= Beginning of Section =

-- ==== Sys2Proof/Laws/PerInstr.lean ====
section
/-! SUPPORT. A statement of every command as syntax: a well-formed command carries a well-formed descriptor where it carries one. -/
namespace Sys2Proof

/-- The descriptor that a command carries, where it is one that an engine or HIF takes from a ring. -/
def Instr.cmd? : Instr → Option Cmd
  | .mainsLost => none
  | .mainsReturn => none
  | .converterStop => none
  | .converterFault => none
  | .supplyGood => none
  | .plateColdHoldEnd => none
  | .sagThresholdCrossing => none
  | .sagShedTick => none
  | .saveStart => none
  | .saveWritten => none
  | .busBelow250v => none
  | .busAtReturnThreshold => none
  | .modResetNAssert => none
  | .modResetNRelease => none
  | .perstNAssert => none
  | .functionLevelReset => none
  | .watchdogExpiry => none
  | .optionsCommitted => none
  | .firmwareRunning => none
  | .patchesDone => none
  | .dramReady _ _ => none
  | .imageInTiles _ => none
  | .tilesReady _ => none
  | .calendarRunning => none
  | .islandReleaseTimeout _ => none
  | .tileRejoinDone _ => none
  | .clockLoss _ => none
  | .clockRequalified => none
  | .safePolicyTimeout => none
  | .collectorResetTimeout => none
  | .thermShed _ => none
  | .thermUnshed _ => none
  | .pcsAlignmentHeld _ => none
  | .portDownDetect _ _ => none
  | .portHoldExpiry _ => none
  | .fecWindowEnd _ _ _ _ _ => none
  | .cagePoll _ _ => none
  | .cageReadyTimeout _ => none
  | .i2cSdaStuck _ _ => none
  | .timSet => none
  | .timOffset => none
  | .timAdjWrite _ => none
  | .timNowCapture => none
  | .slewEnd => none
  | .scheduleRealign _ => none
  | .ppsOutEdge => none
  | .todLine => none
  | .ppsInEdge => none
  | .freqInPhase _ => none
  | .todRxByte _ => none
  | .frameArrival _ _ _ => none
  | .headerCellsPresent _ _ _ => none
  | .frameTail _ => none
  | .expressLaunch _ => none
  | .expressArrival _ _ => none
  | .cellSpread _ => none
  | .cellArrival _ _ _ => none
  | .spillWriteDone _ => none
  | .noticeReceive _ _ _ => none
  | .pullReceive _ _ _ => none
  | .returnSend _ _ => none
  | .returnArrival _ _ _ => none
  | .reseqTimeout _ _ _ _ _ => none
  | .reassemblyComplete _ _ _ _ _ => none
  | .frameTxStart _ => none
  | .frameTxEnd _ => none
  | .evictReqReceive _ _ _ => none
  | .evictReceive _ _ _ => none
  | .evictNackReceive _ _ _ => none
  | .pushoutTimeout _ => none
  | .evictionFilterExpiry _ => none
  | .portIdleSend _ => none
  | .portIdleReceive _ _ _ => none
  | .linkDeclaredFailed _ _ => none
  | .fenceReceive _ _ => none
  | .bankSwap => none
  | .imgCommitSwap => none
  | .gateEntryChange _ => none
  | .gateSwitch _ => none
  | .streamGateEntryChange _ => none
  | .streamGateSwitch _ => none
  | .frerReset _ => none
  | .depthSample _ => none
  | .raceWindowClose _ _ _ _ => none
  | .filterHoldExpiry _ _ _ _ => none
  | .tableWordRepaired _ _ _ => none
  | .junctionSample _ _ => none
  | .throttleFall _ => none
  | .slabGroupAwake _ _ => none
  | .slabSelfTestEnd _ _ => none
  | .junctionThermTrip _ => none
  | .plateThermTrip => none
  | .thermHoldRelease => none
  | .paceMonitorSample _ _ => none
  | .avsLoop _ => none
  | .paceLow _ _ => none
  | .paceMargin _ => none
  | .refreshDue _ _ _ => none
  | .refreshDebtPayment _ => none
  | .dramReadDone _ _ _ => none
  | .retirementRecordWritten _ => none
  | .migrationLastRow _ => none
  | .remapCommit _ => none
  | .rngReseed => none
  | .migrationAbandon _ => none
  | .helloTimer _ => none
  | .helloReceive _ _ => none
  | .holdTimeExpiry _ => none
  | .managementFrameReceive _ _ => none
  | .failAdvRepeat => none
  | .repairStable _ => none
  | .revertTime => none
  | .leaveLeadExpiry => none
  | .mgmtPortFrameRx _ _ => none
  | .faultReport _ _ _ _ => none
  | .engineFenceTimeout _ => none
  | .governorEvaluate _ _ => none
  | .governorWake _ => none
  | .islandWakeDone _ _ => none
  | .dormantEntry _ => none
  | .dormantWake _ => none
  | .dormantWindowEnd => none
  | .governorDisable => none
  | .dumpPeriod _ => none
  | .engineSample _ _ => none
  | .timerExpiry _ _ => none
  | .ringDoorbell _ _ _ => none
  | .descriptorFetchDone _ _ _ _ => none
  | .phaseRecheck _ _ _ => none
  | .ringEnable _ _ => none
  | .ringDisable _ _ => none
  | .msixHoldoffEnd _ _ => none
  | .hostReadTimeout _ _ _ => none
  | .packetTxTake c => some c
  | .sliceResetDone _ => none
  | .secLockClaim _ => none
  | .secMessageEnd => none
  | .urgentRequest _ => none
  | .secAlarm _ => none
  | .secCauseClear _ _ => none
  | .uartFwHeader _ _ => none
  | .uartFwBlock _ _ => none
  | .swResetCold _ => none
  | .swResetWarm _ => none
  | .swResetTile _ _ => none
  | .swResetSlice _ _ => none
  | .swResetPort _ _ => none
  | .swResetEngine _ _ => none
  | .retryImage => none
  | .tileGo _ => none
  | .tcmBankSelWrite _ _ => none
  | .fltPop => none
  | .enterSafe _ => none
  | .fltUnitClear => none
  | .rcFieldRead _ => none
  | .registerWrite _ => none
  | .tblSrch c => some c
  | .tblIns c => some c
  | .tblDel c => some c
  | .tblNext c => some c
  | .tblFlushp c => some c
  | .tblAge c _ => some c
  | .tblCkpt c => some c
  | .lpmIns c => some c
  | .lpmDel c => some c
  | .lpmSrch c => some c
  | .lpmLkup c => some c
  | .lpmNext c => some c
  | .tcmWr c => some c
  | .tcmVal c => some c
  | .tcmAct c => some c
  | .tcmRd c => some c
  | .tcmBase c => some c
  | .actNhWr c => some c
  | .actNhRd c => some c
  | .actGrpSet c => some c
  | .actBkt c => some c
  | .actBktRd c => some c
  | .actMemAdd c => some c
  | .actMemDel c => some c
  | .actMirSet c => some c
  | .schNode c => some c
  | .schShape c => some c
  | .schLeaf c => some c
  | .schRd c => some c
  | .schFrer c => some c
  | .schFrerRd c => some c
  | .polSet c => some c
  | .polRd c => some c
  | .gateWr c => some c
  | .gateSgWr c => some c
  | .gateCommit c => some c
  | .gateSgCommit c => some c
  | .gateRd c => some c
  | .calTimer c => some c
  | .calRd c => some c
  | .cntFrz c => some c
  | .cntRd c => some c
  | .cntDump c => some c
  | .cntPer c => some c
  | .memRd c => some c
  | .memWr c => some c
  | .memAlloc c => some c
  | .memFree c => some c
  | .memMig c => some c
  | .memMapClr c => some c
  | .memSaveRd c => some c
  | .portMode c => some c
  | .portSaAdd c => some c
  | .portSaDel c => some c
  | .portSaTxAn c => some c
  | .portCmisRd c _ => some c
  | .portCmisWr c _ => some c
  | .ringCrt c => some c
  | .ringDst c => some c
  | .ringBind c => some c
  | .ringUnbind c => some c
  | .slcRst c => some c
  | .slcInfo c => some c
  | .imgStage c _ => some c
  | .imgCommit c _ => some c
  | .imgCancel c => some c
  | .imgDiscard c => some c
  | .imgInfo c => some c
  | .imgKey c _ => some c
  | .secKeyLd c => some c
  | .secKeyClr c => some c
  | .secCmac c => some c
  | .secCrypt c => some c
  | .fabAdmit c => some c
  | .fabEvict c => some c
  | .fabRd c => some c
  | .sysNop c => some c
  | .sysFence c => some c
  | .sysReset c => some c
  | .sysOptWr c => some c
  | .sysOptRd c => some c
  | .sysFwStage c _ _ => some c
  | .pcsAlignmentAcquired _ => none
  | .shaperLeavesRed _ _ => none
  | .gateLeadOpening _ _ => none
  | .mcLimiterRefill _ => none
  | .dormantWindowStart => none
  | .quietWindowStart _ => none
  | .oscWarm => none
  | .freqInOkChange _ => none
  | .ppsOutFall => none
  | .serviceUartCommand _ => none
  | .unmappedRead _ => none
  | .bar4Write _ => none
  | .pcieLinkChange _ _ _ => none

= End of Section =
= Beginning of Section =

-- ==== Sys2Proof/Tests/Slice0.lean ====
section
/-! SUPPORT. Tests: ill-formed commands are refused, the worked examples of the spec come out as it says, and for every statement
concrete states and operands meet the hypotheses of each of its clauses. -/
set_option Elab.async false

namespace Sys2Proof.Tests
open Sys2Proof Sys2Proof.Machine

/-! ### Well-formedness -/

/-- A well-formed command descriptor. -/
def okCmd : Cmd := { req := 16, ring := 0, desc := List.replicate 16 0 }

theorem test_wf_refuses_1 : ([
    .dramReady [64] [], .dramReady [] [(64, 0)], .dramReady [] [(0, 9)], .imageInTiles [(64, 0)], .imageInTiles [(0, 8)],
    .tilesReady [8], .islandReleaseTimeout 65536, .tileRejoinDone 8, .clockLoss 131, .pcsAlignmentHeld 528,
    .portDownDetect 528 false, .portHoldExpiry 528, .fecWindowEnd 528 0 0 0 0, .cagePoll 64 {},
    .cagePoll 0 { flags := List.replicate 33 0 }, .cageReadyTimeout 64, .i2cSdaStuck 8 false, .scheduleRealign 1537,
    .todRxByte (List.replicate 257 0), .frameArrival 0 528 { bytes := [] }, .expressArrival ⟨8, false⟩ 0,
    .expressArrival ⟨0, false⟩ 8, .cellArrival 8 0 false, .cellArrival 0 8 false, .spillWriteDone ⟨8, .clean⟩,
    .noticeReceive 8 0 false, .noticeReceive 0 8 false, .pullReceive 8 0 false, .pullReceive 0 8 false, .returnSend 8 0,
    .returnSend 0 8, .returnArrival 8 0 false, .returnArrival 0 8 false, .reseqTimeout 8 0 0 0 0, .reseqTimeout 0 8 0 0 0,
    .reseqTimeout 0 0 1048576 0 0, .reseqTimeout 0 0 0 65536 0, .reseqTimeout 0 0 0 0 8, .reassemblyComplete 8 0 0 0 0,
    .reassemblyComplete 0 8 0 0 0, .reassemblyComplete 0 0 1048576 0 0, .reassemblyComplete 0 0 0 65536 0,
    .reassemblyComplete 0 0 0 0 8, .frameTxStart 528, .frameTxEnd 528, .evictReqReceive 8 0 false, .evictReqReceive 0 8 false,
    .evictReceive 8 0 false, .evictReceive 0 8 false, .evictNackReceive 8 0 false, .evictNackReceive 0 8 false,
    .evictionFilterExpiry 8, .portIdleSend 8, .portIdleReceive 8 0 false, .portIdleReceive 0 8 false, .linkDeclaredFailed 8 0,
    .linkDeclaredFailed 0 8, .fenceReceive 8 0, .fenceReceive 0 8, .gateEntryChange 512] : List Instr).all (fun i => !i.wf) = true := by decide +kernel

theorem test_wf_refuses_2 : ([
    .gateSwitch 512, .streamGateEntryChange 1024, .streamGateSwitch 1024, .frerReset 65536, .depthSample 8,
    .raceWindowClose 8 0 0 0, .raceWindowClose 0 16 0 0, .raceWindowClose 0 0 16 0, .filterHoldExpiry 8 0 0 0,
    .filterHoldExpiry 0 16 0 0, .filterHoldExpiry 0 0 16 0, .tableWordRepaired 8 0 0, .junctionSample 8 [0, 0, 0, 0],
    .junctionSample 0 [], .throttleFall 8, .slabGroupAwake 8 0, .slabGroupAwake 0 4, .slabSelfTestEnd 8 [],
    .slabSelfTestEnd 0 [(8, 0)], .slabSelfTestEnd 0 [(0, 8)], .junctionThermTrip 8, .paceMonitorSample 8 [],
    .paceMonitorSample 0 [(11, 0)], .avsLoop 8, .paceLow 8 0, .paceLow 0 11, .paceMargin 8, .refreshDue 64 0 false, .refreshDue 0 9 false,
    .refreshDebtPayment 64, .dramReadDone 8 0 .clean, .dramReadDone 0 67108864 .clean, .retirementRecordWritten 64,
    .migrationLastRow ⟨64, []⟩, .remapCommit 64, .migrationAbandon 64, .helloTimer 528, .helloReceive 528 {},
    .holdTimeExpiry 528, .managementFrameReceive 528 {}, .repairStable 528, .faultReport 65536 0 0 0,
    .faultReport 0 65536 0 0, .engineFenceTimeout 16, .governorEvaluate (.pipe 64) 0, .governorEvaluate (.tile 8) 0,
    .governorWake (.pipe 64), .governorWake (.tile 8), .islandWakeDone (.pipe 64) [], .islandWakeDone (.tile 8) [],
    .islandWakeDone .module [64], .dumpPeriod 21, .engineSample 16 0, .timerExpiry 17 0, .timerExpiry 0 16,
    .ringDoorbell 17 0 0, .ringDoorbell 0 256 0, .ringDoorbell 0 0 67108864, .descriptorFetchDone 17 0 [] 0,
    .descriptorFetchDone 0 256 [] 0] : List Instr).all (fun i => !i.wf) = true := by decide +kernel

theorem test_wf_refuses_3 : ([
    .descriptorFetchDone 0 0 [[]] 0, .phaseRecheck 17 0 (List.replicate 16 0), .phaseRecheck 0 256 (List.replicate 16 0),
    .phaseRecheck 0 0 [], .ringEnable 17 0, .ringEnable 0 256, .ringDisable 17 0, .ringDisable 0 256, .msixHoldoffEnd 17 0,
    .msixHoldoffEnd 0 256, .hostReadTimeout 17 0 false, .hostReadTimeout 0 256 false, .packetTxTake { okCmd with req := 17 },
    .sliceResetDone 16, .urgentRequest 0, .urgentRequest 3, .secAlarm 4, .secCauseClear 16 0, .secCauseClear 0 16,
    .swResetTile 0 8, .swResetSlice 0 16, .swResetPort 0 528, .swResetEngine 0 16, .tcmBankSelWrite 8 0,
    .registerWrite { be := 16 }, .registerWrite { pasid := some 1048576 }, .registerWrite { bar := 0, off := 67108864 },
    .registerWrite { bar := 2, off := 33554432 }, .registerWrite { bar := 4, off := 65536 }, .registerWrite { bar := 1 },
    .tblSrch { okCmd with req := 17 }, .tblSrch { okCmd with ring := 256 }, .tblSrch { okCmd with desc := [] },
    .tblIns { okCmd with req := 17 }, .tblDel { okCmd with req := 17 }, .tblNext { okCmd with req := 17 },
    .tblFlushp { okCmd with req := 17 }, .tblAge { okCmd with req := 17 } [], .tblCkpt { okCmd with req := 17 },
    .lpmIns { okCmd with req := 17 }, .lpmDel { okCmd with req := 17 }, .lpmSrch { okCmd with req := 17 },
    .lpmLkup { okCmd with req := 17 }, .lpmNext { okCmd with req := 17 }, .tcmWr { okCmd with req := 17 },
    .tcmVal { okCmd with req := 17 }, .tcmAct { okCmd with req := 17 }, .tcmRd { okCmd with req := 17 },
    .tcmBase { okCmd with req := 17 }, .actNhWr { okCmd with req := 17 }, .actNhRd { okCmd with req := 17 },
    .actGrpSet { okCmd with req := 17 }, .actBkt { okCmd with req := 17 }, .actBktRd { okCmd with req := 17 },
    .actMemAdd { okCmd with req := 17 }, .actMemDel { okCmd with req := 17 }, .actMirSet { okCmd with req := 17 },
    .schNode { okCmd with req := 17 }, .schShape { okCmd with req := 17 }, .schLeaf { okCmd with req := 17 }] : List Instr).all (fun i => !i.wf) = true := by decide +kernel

= End of Section =

#### Problem details
Whenever "fecWindowEnd" occurs in a line above, copy that line.

#### The answer
  | .fecWindowEnd _ _ _ _ _ => none
    .portDownDetect 528 false, .portHoldExpiry 528, .fecWindowEnd 528 0 0 0 0, .cagePoll 64 {},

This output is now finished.